**Exercise brief:**
Locate each line below that includes "StoredPayloadReadsBack" and reproduce it.

**Data to process:**
-- ==== Sys2Proof/Proofs/FillCopy.lean ====
section
/-! SUPPORT. The fill copy: the end of one segment (SegmentEnds), and a whole copy, which writes the payload into its segments
and no other byte (StoredPayloadReadsBack). -/

namespace Sys2Proof.Machine

open Sys2Proof.Safety

/-! ### The end of one segment (R58, R83, R84) -/

section
variable {s : State} {st : StoreClaim} {g g' : Seg}

theorem exec_fillSegmentEnd (hs : s.table.service = some st) :
    exec .fillSegmentEnd s = .next (if st.waiting then s else endSegment st s) := by
  simp only [exec, execFillSegmentEnd, hs]

theorem exec_fillSegmentEnd_waiting (hs : s.table.service = some st) (hw : st.waiting = true) :
    exec .fillSegmentEnd s = .next s := by
  rw [exec_fillSegmentEnd hs, if_pos hw]

theorem exec_fillSegmentEnd_idle (hs : s.table.service = none) : exec .fillSegmentEnd s = .next s := by
  simp only [exec, execFillSegmentEnd, hs]

/-- The claim of a store at its next segment, which waits for a read that needs its bank (R84). -/
def nextSegment (s : State) (st : StoreClaim) (g' : Seg) : StoreClaim :=
  { st with current := st.current + 1, waiting := s.readNeeds.contains (bankOf g') }

/-- The state with its buffer memory and the claim in service replaced: what the end of a segment changes (R58, R83). -/
def goneOn (s : State) (m : Memory) (c : StoreClaim) : State :=
  { s with mem := m, table := { s.table with service := some c } }

theorem goneOn_frame (s : State) (m : Memory) (c : StoreClaim) :
    (goneOn s m c).table.service = some c ∧ (goneOn s m c).mem = m ∧ (goneOn s m c).drain = s.drain := ⟨rfl, rfl, rfl⟩

theorem goneOn_waiting (s : State) (m : Memory) (c : StoreClaim) (l : List Instr) :
    goneOn (waiting s l) m c = waiting (goneOn s m c) l := rfl

theorem nextSegment_waiting (s : State) (st : StoreClaim) (g' : Seg) (l : List Instr) :
    nextSegment (waiting s l) st g' = nextSegment s st g' := rfl

theorem withMem_readNeeds (s : State) (m : Memory) : (withMem s m).readNeeds = s.readNeeds := rfl

theorem withMem_setService (s : State) (m : Memory) (c : StoreClaim) : (withMem s m).setService (some c) = goneOn s m c := rfl

theorem segmentWritten_eq (hg : st.segs[st.current]? = some g) :
    segmentWritten s st = withMem s (writeSegment st.payload st.current g s.mem) := by
  simp only [segmentWritten, hg]

theorem exec_nextSegment (hs : s.table.service = some st) (hw : st.waiting = false) (hg : st.segs[st.current]? = some g)
    (hg' : st.segs[st.current + 1]? = some g') : exec .fillSegmentEnd s =
      .next (goneOn s (writeSegment st.payload st.current g s.mem) (nextSegment s st g')) := by
  rw [exec_fillSegmentEnd hs, if_neg (by simp [hw]), endSegment_eq, hg', segmentWritten_eq hg]
  simp only [State.fillBlocked, withMem_readNeeds, withMem_setService, nextSegment]

end

/-- Settles O25: the engine writes, waits, or stores nothing. -/
theorem segmentEnds : Obligations.SegmentEnds :=
  ⟨fun _ _ _ _ hs hw hg hg' => exec_nextSegment hs hw hg hg', fun _ _ => exec_fillSegmentEnd_waiting,
    fun _ => exec_fillSegmentEnd_idle⟩

/-! ### Segments written in a row (R58) -/

/-- Buffer memory after segments `k`, `k + 1`, … of a payload were written into the segments of a list. -/
def writeSegments (payload : List Byte) : Nat → List Seg → Memory → Memory
  | _, [], m => m
  | k, g :: rest, m => writeSegments payload (k + 1) rest (writeSegment payload k g m)

theorem readByte_writeSegments_outside (payload : List Byte) {x : Nat} (l : List Seg) : ∀ (k : Nat) (m : Memory),
    (∀ g ∈ l, x < g.val * 32 ∨ g.val * 32 + 32 ≤ x) → readByte (writeSegments payload k l m) x = readByte m x := by
  induction l with
  | nil => intros; rfl
  | cons g rest ih =>
    intro k m hx
    obtain ⟨hg, hrest⟩ := List.forall_mem_cons.1 hx
    rw [writeSegments, ih _ _ hrest, readByte_writeSegment, if_neg (by omega)]

/-- A byte of a segment is not written again by the segments behind it, as they are others. -/
theorem readByte_writeSegments_inside (payload : List Byte) {g : Seg} {o : Nat} (ho : o < 32) (l : List Seg) :
    ∀ (k j : Nat) (m : Memory), l.Nodup → l[j]? = some g →
      readByte (writeSegments payload k l m) (g.val * 32 + o) = some (payload.getD (32 * (k + j) + o) 0#8) := by
  induction l with
  | nil => intro k j m _ hj; simp at hj
  | cons h rest ih =>
    intro k j m hnodup hj
    obtain ⟨hnotMem, hrest⟩ := List.nodup_cons.1 hnodup
    cases j with
    | zero =>
      obtain rfl : h = g := by simpa using hj
      have houtside : ∀ g' ∈ rest, h.val * 32 + o < g'.val * 32 ∨ g'.val * 32 + 32 ≤ h.val * 32 + o := fun g' hg' => by
        have hne : h.val ≠ g'.val := fun e => hnotMem (Fin.ext e ▸ hg')
        omega
      rw [writeSegments, readByte_writeSegments_outside payload rest _ _ houtside, readByte_writeSegment,
        if_pos (by omega), Nat.add_sub_cancel_left, Nat.add_zero]
    | succ j =>
      rw [writeSegments, ih (k + 1) j _ hrest (by simpa using hj), Nat.add_right_comm, Nat.add_assoc k j 1]

/-! ### A whole copy (R56, R58, R83) -/

theorem finished_pending (s : State) (st : StoreClaim) : (finished s st).pending = s.pending := by
  unfold finished completeIfFull
  split
  · split <;> simp
  · simp

/-- The segment ends of a store from its current segment on: one for each segment that is left (R83). -/
theorem run_segmentEnds (rest : List Seg) : ∀ (s : State) (st : StoreClaim) (g : Seg), s.table.service = some st →
    st.waiting = false → s.drain.held = none → st.segs.drop st.current = g :: rest →
    ∃ t, Host.Core.run core (rest.length + 1) (waiting s (List.replicate (rest.length + 1) .fillSegmentEnd)) = .next t ∧
      t.table.service = none ∧ t.pending = [] ∧ t.mem = writeSegments st.payload st.current (g :: rest) s.mem := by
  induction rest with
  | nil =>
    intro s st g hs hw _ hdrop
    have hg : st.segs[st.current]? = some g := by rw [← List.head?_drop, hdrop]; rfl
    have hlast : st.segs[st.current + 1]? = none := by rw [← List.head?_drop, ← List.tail_drop, hdrop]; rfl
    have hexec := exec_lastSegment (s := waiting s []) hs hw hg hlast
    refine ⟨releaseFrame st.port (finished (withMem (waiting s []) (writeSegment st.payload st.current g s.mem)) st),
      run_waiting 0 hexec, by simp, ?_, by simp [writeSegments]⟩
    simp [finished_pending, waiting]
  | cons g' rest ih =>
    intro s st g hs hw hheld hdrop
    have hg : st.segs[st.current]? = some g := by rw [← List.head?_drop, hdrop]; rfl
    have hdrop' : st.segs.drop (st.current + 1) = g' :: rest := by rw [← List.tail_drop, hdrop]; rfl
    have hg' : st.segs[st.current + 1]? = some g' := by rw [← List.head?_drop, hdrop']; rfl
    have hnotWaiting : (nextSegment s st g').waiting = false := by simp [nextSegment, State.readNeeds, hheld]
    have hexec := exec_nextSegment (s := waiting s (List.replicate (rest.length + 1) .fillSegmentEnd)) hs hw hg hg'
    rw [goneOn_waiting, nextSegment_waiting] at hexec
    obtain ⟨hservice', hmem', hdrain'⟩ := goneOn_frame s (writeSegment st.payload st.current g s.mem) (nextSegment s st g')
    obtain ⟨t, hrun, hservice, hpending, hmem⟩ := ih _ _ g' hservice' hnotWaiting (by rw [hdrain', hheld]) hdrop'
    rw [hmem'] at hmem
    exact ⟨t, (run_waiting (rest.length + 1) hexec).trans hrun, hservice, hpending, hmem⟩

/-- Settles O27: byte k is the one at offset k mod 32 of segment floor(k / 32), which the later segments leave as it is. -/
theorem storedPayloadReadsBack : Obligations.StoredPayloadReadsBack := by
  intro s st hs hcurrent hw hheld hnodup hpayload hlength
  obtain ⟨g, rest, hsegs⟩ := List.exists_cons_of_length_pos (l := st.segs) (by omega)
  obtain ⟨t, hrun, hservice, hpending, hmem⟩ := run_segmentEnds rest s st g hs hw hheld (by rw [hcurrent, hsegs]; rfl)
  rw [hcurrent, ← hsegs] at hmem
  refine ⟨t, by rw [hsegs]; exact hrun, hservice, hpending, fun k g' hg' => ?_, fun x hx => ?_⟩
  · rw [hmem, readByte_writeSegments_inside st.payload (Nat.mod_lt k (by decide)) st.segs 0 (k / 32) s.mem hnodup hg',
      Nat.zero_add, Nat.div_add_mod]
  · rw [hmem, readByte_writeSegments_outside st.payload st.segs 0 s.mem hx]

end Sys2Proof.Machine
end

section
/-! SUPPORT. The drain port's reads (chapter 7): every byte of a bound record is there, so that no step stops (NoStepStops); a read
below the length, driven at once or held (DrainRead); and the grant or the end of a held read (HeldReadGrantedOrEnded). -/

namespace Sys2Proof.Machine

open Sys2Proof.Safety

**Response to the task:**
and no other byte (StoredPayloadReadsBack). -/
theorem storedPayloadReadsBack : Obligations.StoredPayloadReadsBack := by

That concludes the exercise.